-- ==== Sys2Proof/Machine/AssemblyText.lean ====
section
/-! DEFINITION. A line of assembler as characters (30_encoding R68, R69): reading it into the tokens of
Machine/Assembly.lean, the pseudo-instructions by name, and the command of a line. R68 gives the parts of a
line and shows blanks and commas in its examples only; where blanks may stand is log 24. -/

namespace Sys2Proof.Machine

/-- A blank. -/
def isBlank (c : Char) : Bool := c == ' ' || c == '\t'

/-- The characters after the leading blanks. -/
def skipBlanks : List Char → List Char
  | [] => []
  | c :: cs => if isBlank c then skipBlanks cs else c :: cs

/-- The characters without leading and trailing blanks. -/
def trimBlanks (cs : List Char) : List Char := (skipBlanks (skipBlanks cs).reverse).reverse

/-- A character of a mnemonic: a lower-case letter or a digit. -/
def isNameChar (c : Char) : Bool := c.isLower || c.isDigit

/-- The parts between commas. -/
def splitCommas : List Char → List (List Char)
  | [] => [[]]
  | c :: cs =>
    match splitCommas cs with
    | [] => []
    | p :: ps => if c == ',' then [] :: p :: ps else (c :: p) :: ps

/-- The value of a digit in a base up to 16. -/
def digitValue (base : Nat) (c : Char) : Option Nat :=
  let v :=
    if c.isDigit then c.toNat - '0'.toNat
    else if 'a' ≤ c ∧ c ≤ 'f' then c.toNat - 'a'.toNat + 10
    else if 'A' ≤ c ∧ c ≤ 'F' then c.toNat - 'A'.toNat + 10
    else 16
  if v < base then some v else none

/-- The number digits spell after those that spell acc. -/
def readDigits (base acc : Nat) : List Char → Option Nat
  | [] => some acc
  | c :: cs =>
    match digitValue base c with
    | none => none
    | some d => readDigits base (acc * base + d) cs

/-- The number at least one digit spells. -/
def readNumber (base : Nat) (cs : List Char) : Option Nat :=
  if cs = [] then none else readDigits base 0 cs

/-- An operand as written (R68): `f` and a register number without leading zeros, or K in decimal or,
after `0x`, in hexadecimal. -/
def readOperandText (cs : List Char) : Option AsmOperand :=
  match cs with
  | 'f' :: ['0'] => some (.reg 0)
  | 'f' :: '0' :: _ => none
  | 'f' :: ds => (readNumber 10 ds).map .reg
  | '0' :: 'x' :: hs => (readNumber 16 hs).map .imm
  | ds => (readNumber 10 ds).map .imm

/-- Each part read as an operand. -/
def readOperands : List (List Char) → Option (List AsmOperand)
  | [] => some []
  | p :: ps =>
    match readOperandText (trimBlanks p), readOperands ps with
    | some o, some os => some (o :: os)
    | _, _ => none

/-- The size suffix after the mnemonic, and what follows it (R68). -/
def readSuffix (cs : List Char) : Option Size × List Char :=
  match cs with
  | '.' :: 'w' :: rest => (some .w, rest)
  | '.' :: 'd' :: rest => (some .d, rest)
  | rest => (none, rest)

/-- The operands after mnemonic and suffix: none, or a blank and the operands between commas. -/
def readOperandList (cs : List Char) : Option (List AsmOperand) :=
  if skipBlanks cs = [] then some []
  else
    match cs with
    | c :: _ => if isBlank c then readOperands (splitCommas cs) else none
    | [] => some []

/-- A line read into its tokens (R68). -/
def readLine (cs : List Char) : Option AsmLine :=
  let start := skipBlanks cs
  let name := start.takeWhile isNameChar
  let rest := readSuffix (start.dropWhile isNameChar)
  (readOperandList rest.2).map (fun ops => ⟨String.ofList name, rest.1, ops⟩)

/-- The pseudo-instructions (R69): name and suffix as written, name and suffix of the expansion. -/
def pseudoNames : List ((String × Option Size) × (String × Size)) :=
  [ (("fpcopy", none), ("copy", .w)), (("fp2copy", none), ("copy", .d)),
    (("fpzero", none), ("zero", .w)), (("fp2zero", none), ("zero", .d)),
    (("mpaddfast", none), ("mpadd", .w)), (("mpsubfast", none), ("mpsub", .w)),
    (("mpaddfast", some .d), ("mpadd", .d)), (("mpsubfast", some .d), ("mpsub", .d)) ]

/-- A line with its pseudo-instruction expanded (R69); any other line as it is. -/
def expandLine (l : AsmLine) : AsmLine :=
  match pseudoNames.find? (fun r => r.1 == (l.mnemonic, l.suffix)) with
  | none => l
  | some r => { l with mnemonic := r.2.1, suffix := some r.2.2 }

/-- The command a line of text stands for (R68, R69); none if it is no line of the syntax or its command
is illegal. -/
def assembleText (cs : List Char) : Option Instr :=
  match readLine cs with
  | none => none
  | some l => assemble (expandLine l)

end Sys2Proof.Machine
end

--- Work required ---
Look above for the line that contains "a digit. -/". Starting there, transcribe every line exactly until you have copied the line that contains "it (R68). -/".

--- Response ---
/-- A character of a mnemonic: a lower-case letter or a digit. -/
def isNameChar (c : Char) : Bool := c.isLower || c.isDigit

/-- The parts between commas. -/
def splitCommas : List Char → List (List Char)
  | [] => [[]]
  | c :: cs =>
    match splitCommas cs with
    | [] => []
    | p :: ps => if c == ',' then [] :: p :: ps else (c :: p) :: ps

/-- The value of a digit in a base up to 16. -/
def digitValue (base : Nat) (c : Char) : Option Nat :=
  let v :=
    if c.isDigit then c.toNat - '0'.toNat
    else if 'a' ≤ c ∧ c ≤ 'f' then c.toNat - 'a'.toNat + 10
    else if 'A' ≤ c ∧ c ≤ 'F' then c.toNat - 'A'.toNat + 10
    else 16
  if v < base then some v else none

/-- The number digits spell after those that spell acc. -/
def readDigits (base acc : Nat) : List Char → Option Nat
  | [] => some acc
  | c :: cs =>
    match digitValue base c with
    | none => none
    | some d => readDigits base (acc * base + d) cs

/-- The number at least one digit spells. -/
def readNumber (base : Nat) (cs : List Char) : Option Nat :=
  if cs = [] then none else readDigits base 0 cs

/-- An operand as written (R68): `f` and a register number without leading zeros, or K in decimal or,
after `0x`, in hexadecimal. -/
def readOperandText (cs : List Char) : Option AsmOperand :=
  match cs with
  | 'f' :: ['0'] => some (.reg 0)
  | 'f' :: '0' :: _ => none
  | 'f' :: ds => (readNumber 10 ds).map .reg
  | '0' :: 'x' :: hs => (readNumber 16 hs).map .imm
  | ds => (readNumber 10 ds).map .imm

/-- Each part read as an operand. -/
def readOperands : List (List Char) → Option (List AsmOperand)
  | [] => some []
  | p :: ps =>
    match readOperandText (trimBlanks p), readOperands ps with
    | some o, some os => some (o :: os)
    | _, _ => none

/-- The size suffix after the mnemonic, and what follows it (R68). -/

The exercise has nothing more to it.